Activity: Take the records below from their first line to the line with "its time. -/", and restate those lines word for word.

Stored items from a collection:
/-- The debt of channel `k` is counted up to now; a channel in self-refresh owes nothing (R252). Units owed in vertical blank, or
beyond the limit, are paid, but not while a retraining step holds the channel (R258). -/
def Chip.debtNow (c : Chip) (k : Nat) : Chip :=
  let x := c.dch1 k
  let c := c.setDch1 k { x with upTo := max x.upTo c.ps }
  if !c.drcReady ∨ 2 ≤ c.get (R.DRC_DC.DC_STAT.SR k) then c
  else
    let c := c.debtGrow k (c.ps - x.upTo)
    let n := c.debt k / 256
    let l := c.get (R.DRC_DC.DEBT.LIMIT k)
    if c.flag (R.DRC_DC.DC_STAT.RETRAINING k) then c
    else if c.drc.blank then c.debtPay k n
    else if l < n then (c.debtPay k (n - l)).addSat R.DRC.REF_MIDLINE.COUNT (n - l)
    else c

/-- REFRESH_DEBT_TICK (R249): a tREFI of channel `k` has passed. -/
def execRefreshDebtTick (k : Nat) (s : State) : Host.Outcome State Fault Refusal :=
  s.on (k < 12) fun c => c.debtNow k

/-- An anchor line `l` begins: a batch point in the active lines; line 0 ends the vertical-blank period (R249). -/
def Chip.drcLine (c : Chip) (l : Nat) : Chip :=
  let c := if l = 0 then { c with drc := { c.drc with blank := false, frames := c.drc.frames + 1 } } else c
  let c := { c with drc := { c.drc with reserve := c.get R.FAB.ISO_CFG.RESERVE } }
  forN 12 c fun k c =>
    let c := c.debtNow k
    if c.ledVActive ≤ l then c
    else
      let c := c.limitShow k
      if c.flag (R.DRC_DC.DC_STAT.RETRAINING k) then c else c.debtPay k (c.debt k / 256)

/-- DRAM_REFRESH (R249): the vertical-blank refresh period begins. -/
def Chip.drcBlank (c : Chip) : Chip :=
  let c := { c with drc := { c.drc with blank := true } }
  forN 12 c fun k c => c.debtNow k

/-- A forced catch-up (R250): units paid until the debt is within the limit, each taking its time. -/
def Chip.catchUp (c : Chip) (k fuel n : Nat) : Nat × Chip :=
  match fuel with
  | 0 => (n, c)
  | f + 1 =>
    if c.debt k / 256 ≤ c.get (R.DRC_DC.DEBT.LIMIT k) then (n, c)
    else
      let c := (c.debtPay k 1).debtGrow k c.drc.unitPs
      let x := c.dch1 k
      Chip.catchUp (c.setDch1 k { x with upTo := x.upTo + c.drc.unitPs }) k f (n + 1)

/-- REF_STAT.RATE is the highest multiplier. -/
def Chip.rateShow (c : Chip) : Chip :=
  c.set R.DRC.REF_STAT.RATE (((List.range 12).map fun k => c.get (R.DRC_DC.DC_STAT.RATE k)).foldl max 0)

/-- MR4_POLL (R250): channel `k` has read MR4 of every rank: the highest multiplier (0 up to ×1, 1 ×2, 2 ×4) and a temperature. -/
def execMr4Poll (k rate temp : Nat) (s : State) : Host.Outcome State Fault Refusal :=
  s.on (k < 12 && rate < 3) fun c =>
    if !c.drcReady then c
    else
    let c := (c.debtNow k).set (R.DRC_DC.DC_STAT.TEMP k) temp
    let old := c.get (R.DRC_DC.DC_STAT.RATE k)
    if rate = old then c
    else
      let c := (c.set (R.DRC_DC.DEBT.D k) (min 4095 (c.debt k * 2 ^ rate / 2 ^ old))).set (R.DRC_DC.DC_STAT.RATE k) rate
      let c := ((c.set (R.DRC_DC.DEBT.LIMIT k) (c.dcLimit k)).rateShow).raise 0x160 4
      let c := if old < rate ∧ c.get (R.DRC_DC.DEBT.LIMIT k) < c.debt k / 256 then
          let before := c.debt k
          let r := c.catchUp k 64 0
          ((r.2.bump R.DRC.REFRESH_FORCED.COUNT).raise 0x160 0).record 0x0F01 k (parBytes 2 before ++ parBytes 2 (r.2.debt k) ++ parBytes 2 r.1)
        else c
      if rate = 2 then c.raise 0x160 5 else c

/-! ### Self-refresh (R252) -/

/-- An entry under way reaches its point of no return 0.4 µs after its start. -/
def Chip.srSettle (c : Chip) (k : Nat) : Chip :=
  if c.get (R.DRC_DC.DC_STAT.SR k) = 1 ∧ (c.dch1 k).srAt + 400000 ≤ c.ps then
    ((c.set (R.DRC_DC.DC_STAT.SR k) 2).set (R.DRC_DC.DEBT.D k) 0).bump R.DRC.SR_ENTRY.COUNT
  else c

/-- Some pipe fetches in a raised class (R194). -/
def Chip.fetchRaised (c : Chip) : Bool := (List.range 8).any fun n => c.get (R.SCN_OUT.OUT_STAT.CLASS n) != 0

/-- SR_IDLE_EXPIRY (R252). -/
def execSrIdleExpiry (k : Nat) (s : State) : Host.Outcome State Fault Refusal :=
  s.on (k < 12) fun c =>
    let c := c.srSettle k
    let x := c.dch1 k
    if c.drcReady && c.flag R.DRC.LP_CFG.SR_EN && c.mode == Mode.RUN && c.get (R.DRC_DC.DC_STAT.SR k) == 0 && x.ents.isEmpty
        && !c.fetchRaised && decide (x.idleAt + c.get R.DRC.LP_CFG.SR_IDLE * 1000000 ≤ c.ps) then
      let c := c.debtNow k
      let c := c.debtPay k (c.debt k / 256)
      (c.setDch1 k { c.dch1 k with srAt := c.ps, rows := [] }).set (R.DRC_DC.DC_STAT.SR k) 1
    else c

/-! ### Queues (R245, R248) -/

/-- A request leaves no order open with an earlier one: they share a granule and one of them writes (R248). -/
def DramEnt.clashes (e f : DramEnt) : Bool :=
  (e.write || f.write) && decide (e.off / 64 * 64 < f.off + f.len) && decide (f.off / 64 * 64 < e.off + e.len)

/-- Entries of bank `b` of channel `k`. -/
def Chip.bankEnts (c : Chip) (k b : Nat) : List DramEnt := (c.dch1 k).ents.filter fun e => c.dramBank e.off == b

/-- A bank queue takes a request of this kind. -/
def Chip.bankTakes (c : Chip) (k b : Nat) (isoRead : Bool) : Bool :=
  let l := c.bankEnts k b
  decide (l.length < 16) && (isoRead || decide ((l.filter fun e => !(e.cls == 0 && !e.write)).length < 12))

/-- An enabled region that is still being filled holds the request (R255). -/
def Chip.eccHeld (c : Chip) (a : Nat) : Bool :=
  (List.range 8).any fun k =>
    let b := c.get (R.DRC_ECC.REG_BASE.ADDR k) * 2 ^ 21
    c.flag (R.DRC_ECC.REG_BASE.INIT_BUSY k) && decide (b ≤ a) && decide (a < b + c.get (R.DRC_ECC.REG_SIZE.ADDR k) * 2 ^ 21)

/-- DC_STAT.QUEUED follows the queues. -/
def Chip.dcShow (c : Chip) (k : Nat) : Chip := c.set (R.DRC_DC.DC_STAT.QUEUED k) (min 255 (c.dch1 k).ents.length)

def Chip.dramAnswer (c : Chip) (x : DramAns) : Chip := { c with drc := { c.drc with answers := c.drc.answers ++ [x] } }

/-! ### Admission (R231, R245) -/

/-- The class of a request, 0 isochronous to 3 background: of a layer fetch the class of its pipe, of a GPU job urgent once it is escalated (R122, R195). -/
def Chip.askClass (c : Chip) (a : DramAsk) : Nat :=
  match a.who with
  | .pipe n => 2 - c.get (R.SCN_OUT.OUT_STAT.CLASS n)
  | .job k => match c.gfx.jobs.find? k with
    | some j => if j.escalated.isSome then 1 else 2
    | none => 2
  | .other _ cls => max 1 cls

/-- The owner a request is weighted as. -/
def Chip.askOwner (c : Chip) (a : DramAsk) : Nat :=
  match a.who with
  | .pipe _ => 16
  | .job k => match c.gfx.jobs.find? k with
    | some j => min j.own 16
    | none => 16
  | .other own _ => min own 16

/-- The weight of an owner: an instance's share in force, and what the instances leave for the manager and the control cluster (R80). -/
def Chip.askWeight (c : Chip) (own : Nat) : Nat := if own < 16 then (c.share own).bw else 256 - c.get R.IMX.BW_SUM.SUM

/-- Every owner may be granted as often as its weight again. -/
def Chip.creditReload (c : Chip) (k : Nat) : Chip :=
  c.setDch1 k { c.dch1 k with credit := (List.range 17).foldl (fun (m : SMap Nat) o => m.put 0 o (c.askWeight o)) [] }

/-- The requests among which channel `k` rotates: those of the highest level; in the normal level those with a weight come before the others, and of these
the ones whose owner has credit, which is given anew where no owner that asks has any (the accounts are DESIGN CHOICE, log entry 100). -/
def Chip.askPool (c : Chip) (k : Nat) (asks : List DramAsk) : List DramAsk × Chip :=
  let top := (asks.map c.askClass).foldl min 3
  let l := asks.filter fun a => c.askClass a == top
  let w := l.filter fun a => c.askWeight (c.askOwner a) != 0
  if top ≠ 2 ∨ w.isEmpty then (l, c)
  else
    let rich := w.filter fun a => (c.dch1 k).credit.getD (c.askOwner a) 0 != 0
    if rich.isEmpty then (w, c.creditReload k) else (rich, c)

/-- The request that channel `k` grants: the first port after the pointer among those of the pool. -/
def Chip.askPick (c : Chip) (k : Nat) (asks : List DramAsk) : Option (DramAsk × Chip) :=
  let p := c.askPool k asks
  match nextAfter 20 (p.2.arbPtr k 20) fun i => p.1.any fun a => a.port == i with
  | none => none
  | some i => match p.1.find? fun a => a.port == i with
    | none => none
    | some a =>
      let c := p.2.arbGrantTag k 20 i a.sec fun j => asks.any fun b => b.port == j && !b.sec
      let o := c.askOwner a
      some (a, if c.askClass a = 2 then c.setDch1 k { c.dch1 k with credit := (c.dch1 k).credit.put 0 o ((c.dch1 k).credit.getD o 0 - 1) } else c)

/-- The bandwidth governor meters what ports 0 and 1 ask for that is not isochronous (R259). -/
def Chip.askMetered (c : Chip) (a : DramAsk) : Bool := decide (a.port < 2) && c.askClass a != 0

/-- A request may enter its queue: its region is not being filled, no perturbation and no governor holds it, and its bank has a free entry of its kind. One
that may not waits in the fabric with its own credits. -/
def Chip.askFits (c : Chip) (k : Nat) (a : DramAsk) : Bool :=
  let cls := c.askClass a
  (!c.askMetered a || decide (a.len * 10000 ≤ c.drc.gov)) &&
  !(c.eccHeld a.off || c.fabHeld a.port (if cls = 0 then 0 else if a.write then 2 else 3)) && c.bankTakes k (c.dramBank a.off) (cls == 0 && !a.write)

Completed exercise:
/-- The debt of channel `k` is counted up to now; a channel in self-refresh owes nothing (R252). Units owed in vertical blank, or
beyond the limit, are paid, but not while a retraining step holds the channel (R258). -/
def Chip.debtNow (c : Chip) (k : Nat) : Chip :=
  let x := c.dch1 k
  let c := c.setDch1 k { x with upTo := max x.upTo c.ps }
  if !c.drcReady ∨ 2 ≤ c.get (R.DRC_DC.DC_STAT.SR k) then c
  else
    let c := c.debtGrow k (c.ps - x.upTo)
    let n := c.debt k / 256
    let l := c.get (R.DRC_DC.DEBT.LIMIT k)
    if c.flag (R.DRC_DC.DC_STAT.RETRAINING k) then c
    else if c.drc.blank then c.debtPay k n
    else if l < n then (c.debtPay k (n - l)).addSat R.DRC.REF_MIDLINE.COUNT (n - l)
    else c

/-- REFRESH_DEBT_TICK (R249): a tREFI of channel `k` has passed. -/
def execRefreshDebtTick (k : Nat) (s : State) : Host.Outcome State Fault Refusal :=
  s.on (k < 12) fun c => c.debtNow k

/-- An anchor line `l` begins: a batch point in the active lines; line 0 ends the vertical-blank period (R249). -/
def Chip.drcLine (c : Chip) (l : Nat) : Chip :=
  let c := if l = 0 then { c with drc := { c.drc with blank := false, frames := c.drc.frames + 1 } } else c
  let c := { c with drc := { c.drc with reserve := c.get R.FAB.ISO_CFG.RESERVE } }
  forN 12 c fun k c =>
    let c := c.debtNow k
    if c.ledVActive ≤ l then c
    else
      let c := c.limitShow k
      if c.flag (R.DRC_DC.DC_STAT.RETRAINING k) then c else c.debtPay k (c.debt k / 256)

/-- DRAM_REFRESH (R249): the vertical-blank refresh period begins. -/
def Chip.drcBlank (c : Chip) : Chip :=
  let c := { c with drc := { c.drc with blank := true } }
  forN 12 c fun k c => c.debtNow k

/-- A forced catch-up (R250): units paid until the debt is within the limit, each taking its time. -/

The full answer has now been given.